#### [Work instruction]
Please copy each line of the listing below in which the word "CTRC" appears.

##############################

/-- The offset tables of the chapters. -/
def Reg.place : Reg → RegPlace
  | .BRG_DIEID => ⟨.BRG, .all, 0x0, 4, 1⟩
  | .BRG_REVCAP => ⟨.BRG, .all, 0x4, 4, 1⟩
  | .BRG_RAERR_STS => ⟨.BRG, .all, 0x40, 4, 1⟩
  | .BRG_RAERR_ADDR_LO => ⟨.BRG, .all, 0x44, 4, 1⟩
  | .BRG_RAERR_ADDR_HI => ⟨.BRG, .all, 0x48, 4, 1⟩
  | .BRG_RAERR_CNT => ⟨.BRG, .all, 0x4c, 4, 1⟩
  | .BRG_LOCAL_STS => ⟨.BRG, .logic, 0x100, 4, 1⟩
  | .BRG_MOD_STS => ⟨.BRG, .hub, 0x100, 4, 1⟩
  | .BRG_MOD_TIME => ⟨.BRG, .hub, 0x104, 4, 1⟩
  | .PLT_SRC_LO => ⟨.PLT, .hub, 0x0, 4, 1⟩
  | .PLT_SRC_HI => ⟨.PLT, .hub, 0x4, 4, 1⟩
  | .PLT_SRC_LEN => ⟨.PLT, .hub, 0x8, 4, 1⟩
  | .PLT_CMD => ⟨.PLT, .hub, 0xc, 4, 1⟩
  | .PLT_STS => ⟨.PLT, .hub, 0x10, 4, 1⟩
  | .PLT_DETAIL => ⟨.PLT, .hub, 0x14, 4, 1⟩
  | .PLT_DETAIL2 => ⟨.PLT, .hub, 0x18, 4, 1⟩
  | .PLT_ID_LO => ⟨.PLT, .hub, 0x20, 4, 1⟩
  | .PLT_ID_HI => ⟨.PLT, .hub, 0x24, 4, 1⟩
  | .PLT_PART_STS => ⟨.PLT, .hub, 0x40, 4, 16⟩
  | .PLT_DIE_STS => ⟨.PLT, .logic, 0x0, 4, 1⟩
  | .SEQ_STS => ⟨.SEQ, .all, 0x0, 4, 1⟩
  | .SEQ_PC => ⟨.SEQ, .all, 0x4, 4, 1⟩
  | .SEQ_FAULT => ⟨.SEQ, .all, 0x8, 4, 1⟩
  | .SEQ_CFG => ⟨.SEQ, .all, 0xc, 4, 1⟩
  | .SEQ_FARE => ⟨.SEQ, .all, 0x10, 4, 1⟩
  | .SEQ_SCR_CE => ⟨.SEQ, .all, 0x14, 4, 1⟩
  | .SEQ_SCR_UE => ⟨.SEQ, .all, 0x18, 4, 1⟩
  | .SEQ_EVC => ⟨.SEQ, .all, 0x40, 4, 16⟩
  | .MXA_STS => ⟨.MXA, .all, 0x0, 4, 1⟩
  | .MXA_FLAGS => ⟨.MXA, .all, 0x4, 4, 1⟩
  | .MXA_POISON_CNT => ⟨.MXA, .all, 0x8, 4, 1⟩
  | .MXA_CVT => ⟨.MXA, .all, 0x14, 4, 3⟩
  | .VEC_STS => ⟨.VEC, .all, 0x0, 4, 1⟩
  | .VEC_FLAGS => ⟨.VEC, .all, 0x4, 4, 1⟩
  | .VEC_POISON_CNT => ⟨.VEC, .all, 0x8, 4, 1⟩
  | .VEC_CVT => ⟨.VEC, .all, 0x14, 4, 3⟩
  | .VEC_SDST => ⟨.VEC, .all, 0x24, 4, 3⟩
  | .VEC_TFSUM => ⟨.VEC, .all, 0x40, 4, 6⟩
  | .VEC_RWCNT => ⟨.VEC, .all, 0x60, 4, 6⟩
  | .VEC_RRCNT => ⟨.VEC, .all, 0x80, 4, 6⟩
  | .VEC_MASK_LO => ⟨.VEC, .all, 0xa0, 8, 8⟩
  | .VEC_MASK_HI => ⟨.VEC, .all, 0xa4, 8, 8⟩
  | .VEC_MON_CLR => ⟨.VEC, .all, 0xe0, 4, 1⟩
  | .VEC_MON => ⟨.VEC, .all, 0x100, 4, 64⟩
  | .VEC_LFLAG_LO => ⟨.VEC, .all, 0x200, 8, 48⟩
  | .VEC_LFLAG_HI => ⟨.VEC, .all, 0x204, 8, 48⟩
  | .ATN_STS => ⟨.ATN, .all, 0x0, 4, 1⟩
  | .ATN_RELAY_CFG => ⟨.ATN, .all, 0x4, 4, 1⟩
  | .ATN_RELAY_LAND_LO => ⟨.ATN, .all, 0x8, 4, 1⟩
  | .ATN_RELAY_LAND_HI => ⟨.ATN, .all, 0xc, 4, 1⟩
  | .ATN_RELAY_NEXT_LO => ⟨.ATN, .all, 0x10, 4, 1⟩
  | .ATN_RELAY_NEXT_HI => ⟨.ATN, .all, 0x14, 4, 1⟩
  | .ATN_RELAY_CNT => ⟨.ATN, .all, 0x18, 4, 1⟩
  | .KVD_STS => ⟨.KVD, .all, 0x0, 4, 1⟩
  | .KVD_DETAIL => ⟨.KVD, .all, 0x4, 4, 1⟩
  | .KVD_POISON_CNT => ⟨.KVD, .all, 0x8, 4, 1⟩
  | .SLC_STS => ⟨.SLC, .all, 0x0, 4, 1⟩
  | .SLC_PENDING => ⟨.SLC, .all, 0x4, 4, 1⟩
  | .SLC_CE => ⟨.SLC, .all, 0x8, 4, 1⟩
  | .SLC_SLOWFIX => ⟨.SLC, .all, 0xc, 4, 1⟩
  | .SLC_POISON => ⟨.SLC, .all, 0x10, 4, 1⟩
  | .SLC_PEND_POISON => ⟨.SLC, .all, 0x14, 4, 1⟩
  | .SLC_BUSY_CNT => ⟨.SLC, .all, 0x18, 4, 1⟩
  | .SLC_BUSY_CAP => ⟨.SLC, .all, 0x1c, 4, 1⟩
  | .SLC_BUSY_ADDR => ⟨.SLC, .all, 0x20, 4, 1⟩
  | .BNK_STS => ⟨.BNK, .all, 0x0, 4, 1⟩
  | .BNK_FLAGS => ⟨.BNK, .all, 0x4, 4, 1⟩
  | .BNK_POISON_CNT => ⟨.BNK, .all, 0x8, 4, 1⟩
  | .BNK_PROGRESS => ⟨.BNK, .all, 0xc, 4, 1⟩
  | .FMC_STS => ⟨.FMC, .all, 0x0, 4, 1⟩
  | .FMC_CTL => ⟨.FMC, .all, 0x4, 4, 1⟩
  | .FMC_CE => ⟨.FMC, .all, 0x8, 4, 1⟩
  | .FMC_SLOWFIX => ⟨.FMC, .all, 0xc, 4, 1⟩
  | .FMC_POISON => ⟨.FMC, .all, 0x10, 4, 1⟩
  | .FMC_RETRAIN => ⟨.FMC, .all, 0x14, 4, 1⟩
  | .ECC_STS => ⟨.ECC, .logic, 0x0, 4, 1⟩
  | .ECC_PENDING => ⟨.ECC, .logic, 0x4, 4, 1⟩
  | .ECC_RECOMP => ⟨.ECC, .logic, 0x8, 4, 1⟩
  | .ECC_SLOW => ⟨.ECC, .logic, 0xc, 4, 1⟩
  | .SCB_CMD => ⟨.SCB, .logic, 0x0, 4, 1⟩
  | .SCB_START_LO => ⟨.SCB, .logic, 0x4, 4, 1⟩
  | .SCB_START_HI => ⟨.SCB, .logic, 0x8, 4, 1⟩
  | .SCB_LEN_LO => ⟨.SCB, .logic, 0xc, 4, 1⟩
  | .SCB_LEN_HI => ⟨.SCB, .logic, 0x10, 4, 1⟩
  | .SCB_SUM_LO => ⟨.SCB, .logic, 0x14, 4, 1⟩
  | .SCB_SUM_HI => ⟨.SCB, .logic, 0x18, 4, 1⟩
  | .SCB_STS => ⟨.SCB, .logic, 0x1c, 4, 1⟩
  | .SCB_PROGRESS => ⟨.SCB, .logic, 0x20, 4, 1⟩
  | .SCB_RPR_CMD => ⟨.SCB, .logic, 0x30, 4, 1⟩
  | .SCB_RPR_PAGE => ⟨.SCB, .logic, 0x34, 4, 1⟩
  | .SCB_RPR_STS => ⟨.SCB, .logic, 0x38, 4, 1⟩
  | .NOC_STS => ⟨.NOC, .all, 0x0, 4, 1⟩
  | .NOC_ABSORB_CNT => ⟨.NOC, .all, 0x4, 4, 1⟩
  | .NOC_DRAIN_POISON_CNT => ⟨.NOC, .all, 0x8, 4, 1⟩
  | .NOC_TIMEOUT_CNT => ⟨.NOC, .all, 0xc, 4, 1⟩
  | .NOC_LATE_CNT => ⟨.NOC, .all, 0x10, 4, 1⟩
  | .NOC_LINKDOWN_CNT => ⟨.NOC, .all, 0x14, 4, 1⟩
  | .NOC_RET_STS => ⟨.NOC, .all, 0x18, 4, 1⟩
  | .NOC_RET_STALL_CNT => ⟨.NOC, .all, 0x1c, 4, 1⟩
  | .NOC_FLIT_CNT => ⟨.NOC, .all, 0x20, 4, 4⟩
  | .CTL_STS => ⟨.CTL, .all, 0x0, 4, 1⟩
  | .CTL_SENT_CNT => ⟨.CTL, .all, 0x4, 4, 1⟩
  | .CTL_RCVD_CNT => ⟨.CTL, .all, 0x8, 4, 1⟩
  | .CTL_DROP_CNT => ⟨.CTL, .all, 0xc, 4, 1⟩
  | .CTL_UNDELIV_CNT => ⟨.CTL, .all, 0x10, 4, 1⟩
  | .QOS_HUBSRC_CFG => ⟨.QOS, .hub, 0x0, 16, 11⟩
  | .QOS_HUBSRC_REG => ⟨.QOS, .hub, 0x4, 16, 11⟩
  | .QOS_MOD_WEIGHT => ⟨.QOS, .hub, 0xb0, 4, 1⟩
  | .QOS_VC_BSUM => ⟨.QOS, .hub, 0x100, 8, 4⟩
  | .QOS_VC_RSUM => ⟨.QOS, .hub, 0x104, 8, 4⟩
  | .QOS_PUB_STS => ⟨.QOS, .hub, 0x120, 4, 1⟩
  | .QOS_COMP_LOAD => ⟨.QOS, .hub, 0x130, 4, 1⟩
  | .QOS_COMP_DLMISS => ⟨.QOS, .hub, 0x134, 4, 1⟩
  | .QOS_TGT_LOAD => ⟨.QOS, .logic, 0x0, 8, 149⟩
  | .QOS_TGT_DLMISS => ⟨.QOS, .logic, 0x4, 8, 149⟩
  | .QOS_SRC_REG => ⟨.QOSC, .all, 0x0, 4, 4⟩
  | .QOS_SRC_HOLD_CNT => ⟨.QOSC, .all, 0x10, 4, 1⟩
  | .ARQ_COUNT => ⟨.ARQ, .all, 0x0, 4, 1⟩
  | .ARQ_ERR => ⟨.ARQ, .all, 0x4, 4, 1⟩
  | .ARQ_REWIND_CNT => ⟨.ARQ, .all, 0x8, 4, 1⟩
  | .ARQ_DISCARD_CNT => ⟨.ARQ, .all, 0xc, 4, 1⟩
  | .ARQ_POISON_CNT => ⟨.ARQ, .all, 0x10, 4, 1⟩
  | .ARQ_ABORT => ⟨.ARQ, .all, 0x14, 4, 1⟩
  | .ARQ_DEFFARE => ⟨.ARQ, .all, 0x18, 4, 1⟩
  | .DPQ_COUNT => ⟨.DPQ, .all, 0x0, 4, 1⟩
  | .DPQ_HEAD => ⟨.DPQ, .all, 0x4, 4, 1⟩
  | .DPQ_POP => ⟨.DPQ, .all, 0x8, 4, 1⟩
  | .DPQ_REWIND_CNT => ⟨.DPQ, .all, 0xc, 4, 1⟩
  | .DPQ_POISON_CNT => ⟨.DPQ, .all, 0x10, 4, 1⟩
  | .DPQ_DISCARD_CNT => ⟨.DPQ, .all, 0x14, 4, 1⟩
  | .PCE_FN_STS => ⟨.PCE, .all, 0x0, 4, 1⟩
  | .PCE_RWIN => ⟨.PCE, .all, 0x4, 4, 1⟩
  | .PCE_EVSTS => ⟨.PCE, .all, 0x8, 4, 1⟩
  | .PCE_ERR_STS => ⟨.PCE, .all, 0xc, 4, 1⟩
  | .PCE_ERR_ADDR_LO => ⟨.PCE, .all, 0x10, 4, 1⟩
  | .PCE_ERR_ADDR_HI => ⟨.PCE, .all, 0x14, 4, 1⟩
  | .PCE_PWDROP_CNT => ⟨.PCE, .all, 0x18, 4, 1⟩
  | .PCE_MIR_CFG => ⟨.PCE, .all, 0x20, 4, 1⟩
  | .PCE_MIR_ADDR_LO => ⟨.PCE, .all, 0x24, 4, 1⟩
  | .PCE_MIR_ADDR_HI => ⟨.PCE, .all, 0x28, 4, 1⟩
  | .PCE_MIR_SEQ => ⟨.PCE, .all, 0x2c, 4, 1⟩
  | .PCE_WIN_LO => ⟨.PCE, .all, 0x100, 8, 64⟩
  | .PCE_WIN_HI => ⟨.PCE, .all, 0x104, 8, 64⟩
  | .TWP_STS => ⟨.TWP, .all, 0x0, 4, 1⟩
  | .TWP_NB => ⟨.TWP, .all, 0x4, 4, 1⟩
  | .TWP_DATUM => ⟨.TWP, .all, 0x8, 4, 1⟩
  | .TWP_REG => ⟨.TWP, .all, 0x10, 4, 4⟩
  | .TWP_NOROUTE_CNT => ⟨.TWP, .all, 0x20, 4, 1⟩
  | .TWP_HOPLIM_CNT => ⟨.TWP, .all, 0x24, 4, 1⟩
  | .TWP_NOWIN_CNT => ⟨.TWP, .all, 0x28, 4, 1⟩
  | .TWP_MALFORMED_CNT => ⟨.TWP, .all, 0x2c, 4, 1⟩
  | .TWP_LINKLOST_CNT => ⟨.TWP, .all, 0x30, 4, 1⟩
  | .TWP_ADM_CFG => ⟨.TWP, .all, 0x100, 16, 16⟩
  | .TWP_ADM_BASE_LO => ⟨.TWP, .all, 0x104, 16, 16⟩
  | .TWP_ADM_BASE_HI => ⟨.TWP, .all, 0x108, 16, 16⟩
  | .TWP_ADM_LEN => ⟨.TWP, .all, 0x10c, 16, 16⟩
  | .TWP_GRP => ⟨.TWP, .all, 0x400, 4, 256⟩
  | .TWP_MBR => ⟨.TWP, .all, 0x800, 4, 256⟩
  | .TWL_STS => ⟨.TWL, .all, 0x0, 4, 1⟩
  | .TWL_CTL => ⟨.TWL, .all, 0x4, 4, 1⟩
  | .TWL_FEC_CORR => ⟨.TWL, .all, 0x8, 4, 1⟩
  | .TWL_FEC_FAIL => ⟨.TWL, .all, 0xc, 4, 1⟩
  | .TWL_CRC_ERR => ⟨.TWL, .all, 0x10, 4, 1⟩
  | .TWL_REPLAY_CNT => ⟨.TWL, .all, 0x14, 4, 1⟩
  | .TWL_RETRAIN_CNT => ⟨.TWL, .all, 0x18, 4, 1⟩
  | .DAT_NOW_LO => ⟨.DAT, .all, 0x0, 4, 1⟩
  | .DAT_NOW_HI => ⟨.DAT, .all, 0x4, 4, 1⟩
  | .DAT_DSTS => ⟨.DAT, .logic, 0x8, 4, 1⟩
  | .DAT_STS => ⟨.DAT, .hub, 0x8, 4, 1⟩
  | .DAT_OFFSET => ⟨.DAT, .hub, 0xc, 4, 1⟩
  | .DAT_STEP_CNT => ⟨.DAT, .hub, 0x10, 4, 1⟩
  | .DAT_LOST_CNT => ⟨.DAT, .hub, 0x14, 4, 1⟩
  | .DAT_MM => ⟨.DAT, .hub, 0x18, 4, 1⟩
  | .DTD_STS => ⟨.DTD, .all, 0x0, 4, 1⟩
  | .DTD_CTL => ⟨.DTD, .all, 0x4, 4, 1⟩
  | .DTD_GRP => ⟨.DTD, .all, 0x10, 4, 5⟩
  | .DTD_LASTFAIL => ⟨.DTD, .all, 0x30, 4, 1⟩
  | .DTD_SWAP_CNT => ⟨.DTD, .all, 0x40, 4, 1⟩
  | .DTD_REPLAY_CNT => ⟨.DTD, .all, 0x44, 4, 1⟩
  | .DTD_RETRAIN_CNT => ⟨.DTD, .all, 0x48, 4, 1⟩
  | .DTD_LEVEL => ⟨.DTDH, .all, 0x8000, 4, 1⟩
  | .DTD_PSTOP => ⟨.DTDH, .all, 0x8004, 4, 1⟩
  | .UCP_STS => ⟨.UCP, .all, 0x0, 4, 1⟩
  | .UCP_CTL => ⟨.UCP, .all, 0x4, 4, 1⟩
  | .UCP_ID => ⟨.UCP, .all, 0x8, 4, 1⟩
  | .UCP_CAP => ⟨.UCP, .all, 0xc, 4, 1⟩
  | .UCP_ADM_CFG => ⟨.UCP, .all, 0x20, 16, 4⟩
  | .UCP_ADM_BASE_LO => ⟨.UCP, .all, 0x24, 16, 4⟩
  | .UCP_ADM_BASE_HI => ⟨.UCP, .all, 0x28, 16, 4⟩
  | .UCP_ADM_LEN => ⟨.UCP, .all, 0x2c, 16, 4⟩
  | .UCP_CRC_ERR => ⟨.UCP, .all, 0x80, 4, 1⟩
  | .UCP_REPLAY_CNT => ⟨.UCP, .all, 0x84, 4, 1⟩
  | .UCP_MALFORMED_CNT => ⟨.UCP, .all, 0x88, 4, 1⟩
  | .UCP_NOWIN_CNT => ⟨.UCP, .all, 0x8c, 4, 1⟩
  | .UCP_LOST_CNT => ⟨.UCP, .all, 0x90, 4, 1⟩
  | .RST_CMD => ⟨.RSTC, .all, 0x0, 4, 1⟩
  | .RST_STS => ⟨.RSTC, .all, 0x4, 4, 1⟩
  | .RST_CL_CMD => ⟨.RST, .logic, 0x0, 4, 1⟩
  | .RST_CL_STS => ⟨.RST, .logic, 0x4, 4, 1⟩
  | .RST_PDIE_STS => ⟨.RST, .logic, 0x10, 4, 1⟩
  | .RST_MOD_CMD => ⟨.RST, .hub, 0x0, 4, 1⟩
  | .RST_PART_CMD => ⟨.RST, .hub, 0x4, 4, 1⟩
  | .RST_PART_STS => ⟨.RST, .hub, 0x8, 4, 1⟩
  | .RST_PFAULT_A => ⟨.RST, .hub, 0x40, 8, 16⟩
  | .RST_PFAULT_B => ⟨.RST, .hub, 0x44, 8, 16⟩
  | .FLP_MOD_STS => ⟨.FLP, .hub, 0x0, 4, 1⟩
  | .FLP_RECORD => ⟨.FLP, .hub, 0x1000, 4, 128⟩
  | .FLP_DIE_STS => ⟨.FLP, .logic, 0x0, 4, 1⟩
  | .HSK_STS => ⟨.HSK, .logic, 0x0, 4, 1⟩
  | .HSK_ROUND => ⟨.HSK, .hub, 0x0, 4, 1⟩
  | .HSK_CLKLOSS => ⟨.HSK, .hub, 0x4, 4, 1⟩
  | .HSK_CLKLOSS_F => ⟨.HSK, .hub, 0x8, 4, 1⟩
  | .HSK_PIN => ⟨.HSK, .hub, 0x10, 4, 1⟩
  | .HSK_CH => ⟨.HSK, .all, 0x100, 4, 70⟩
  | .THM_SPOT => ⟨.THM, .logic, 0x0, 4, 18⟩
  | .THM_LAYER => ⟨.THM, .logic, 0x80, 4, 8⟩
  | .THM_FAR => ⟨.THM, .logic, 0xa0, 4, 5⟩
  | .THM_THR_CNT => ⟨.THM, .logic, 0xc0, 4, 1⟩
  | .THM_STS => ⟨.THM, .hub, 0x0, 4, 1⟩
  | .THM_ROR => ⟨.THM, .hub, 0x10, 4, 5⟩
  | .THM_FLOW_CFG => ⟨.THM, .hub, 0x30, 4, 1⟩
  | .THM_FLOW => ⟨.THM, .hub, 0x34, 4, 1⟩
  | .THM_HEARTH => ⟨.THM, .hub, 0x40, 4, 1⟩
  | .THM_EXCURSIONS => ⟨.THM, .hub, 0x44, 4, 1⟩
  | .THM_COMP_CRIT => ⟨.THM, .hub, 0x48, 4, 1⟩
  | .THM_LAST_ROR => ⟨.THM, .hub, 0x4c, 4, 1⟩
  | .CTR_N_LO => ⟨.CTRC, .all, 0x0, 8, 64⟩
  | .CTR_N_HI => ⟨.CTRC, .all, 0x4, 8, 64⟩
  | .CTR_FRZ_CMD => ⟨.CTR, .hub, 0x0, 4, 1⟩
  | .CTR_FRZ_STS => ⟨.CTR, .hub, 0x4, 4, 1⟩
  | .CTR_FRZ_DATUM_LO => ⟨.CTR, .hub, 0x8, 4, 1⟩
  | .CTR_FRZ_DATUM_HI => ⟨.CTR, .hub, 0xc, 4, 1⟩
  | .CTR_FRZ_AT_LO => ⟨.CTR, .hub, 0x10, 4, 1⟩
  | .CTR_FRZ_AT_HI => ⟨.CTR, .hub, 0x14, 4, 1⟩
  | .CTR_SMP_STS => ⟨.CTR, .hub, 0x20, 4, 1⟩
  | .CTR_SMP_SEQ => ⟨.CTR, .hub, 0x24, 4, 1⟩
  | .CTR_SMP_SKIP => ⟨.CTR, .hub, 0x28, 4, 1⟩
  | .CTR_DIE_STS => ⟨.CTR, .logic, 0x0, 4, 1⟩
  | .FBK_STS => ⟨.FBK, .all, 0x0, 4, 1⟩
  | .FBK_WRPTR => ⟨.FBK, .all, 0x4, 4, 1⟩
  | .FBK_POSTPTR => ⟨.FBK, .all, 0x8, 4, 1⟩
  | .FBK_LOST => ⟨.FBK, .all, 0xc, 4, 1⟩
  | .FBK_FILTER => ⟨.FBK, .all, 0x10, 4, 1⟩
  | .FBK_TRIG_CFG => ⟨.FBK, .all, 0x14, 4, 1⟩
  | .FBK_TRIG_MASK => ⟨.FBK, .all, 0x18, 4, 1⟩
  | .FBK_TRIG_VAL => ⟨.FBK, .all, 0x1c, 4, 1⟩
  | .FBK_TRIG_DATUM_LO => ⟨.FBK, .all, 0x20, 4, 1⟩
  | .FBK_TRIG_DATUM_HI => ⟨.FBK, .all, 0x24, 4, 1⟩
  | .FBK_CMD => ⟨.FBK, .hub, 0x100, 4, 1⟩
  | .FBK_CMD_STS => ⟨.FBK, .hub, 0x104, 4, 1⟩
  | .FBK_AT_LO => ⟨.FBK, .hub, 0x108, 4, 1⟩
  | .FBK_AT_HI => ⟨.FBK, .hub, 0x10c, 4, 1⟩
  | .FBK_MARK => ⟨.FBK, .hub, 0x110, 4, 1⟩
  | .FBK_DUMP_FIRST => ⟨.FBK, .hub, 0x120, 4, 1⟩
  | .FBK_DUMP_COUNT => ⟨.FBK, .hub, 0x124, 4, 1⟩
  | .FBK_DUMP_DST_LO => ⟨.FBK, .hub, 0x128, 4, 1⟩
  | .FBK_DUMP_DST_HI => ⟨.FBK, .hub, 0x12c, 4, 1⟩
  | .SVC_STS => ⟨.SVC, .all, 0x0, 4, 1⟩
  | .FWU_STS => ⟨.FWU, .all, 0x0, 4, 1⟩
  | .FWU_VER_ACT => ⟨.FWU, .all, 0x4, 4, 1⟩
  | .FWU_VER_STG => ⟨.FWU, .all, 0x8, 4, 1⟩
  | .FWU_OWNER => ⟨.FWU, .all, 0xc, 4, 1⟩
  | .LDG_STS => ⟨.LDG, .all, 0x0, 4, 1⟩
  | .ATT_CMD => ⟨.ATT, .all, 0x0, 4, 1⟩
  | .ATT_STS => ⟨.ATT, .all, 0x4, 4, 1⟩
  | .ATT_DST_LO => ⟨.ATT, .all, 0x8, 4, 1⟩
  | .ATT_DST_HI => ⟨.ATT, .all, 0xc, 4, 1⟩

##############################

#### [Finished exercise]
  | .CTR_N_LO => ⟨.CTRC, .all, 0x0, 8, 64⟩
  | .CTR_N_HI => ⟨.CTRC, .all, 0x4, 8, 64⟩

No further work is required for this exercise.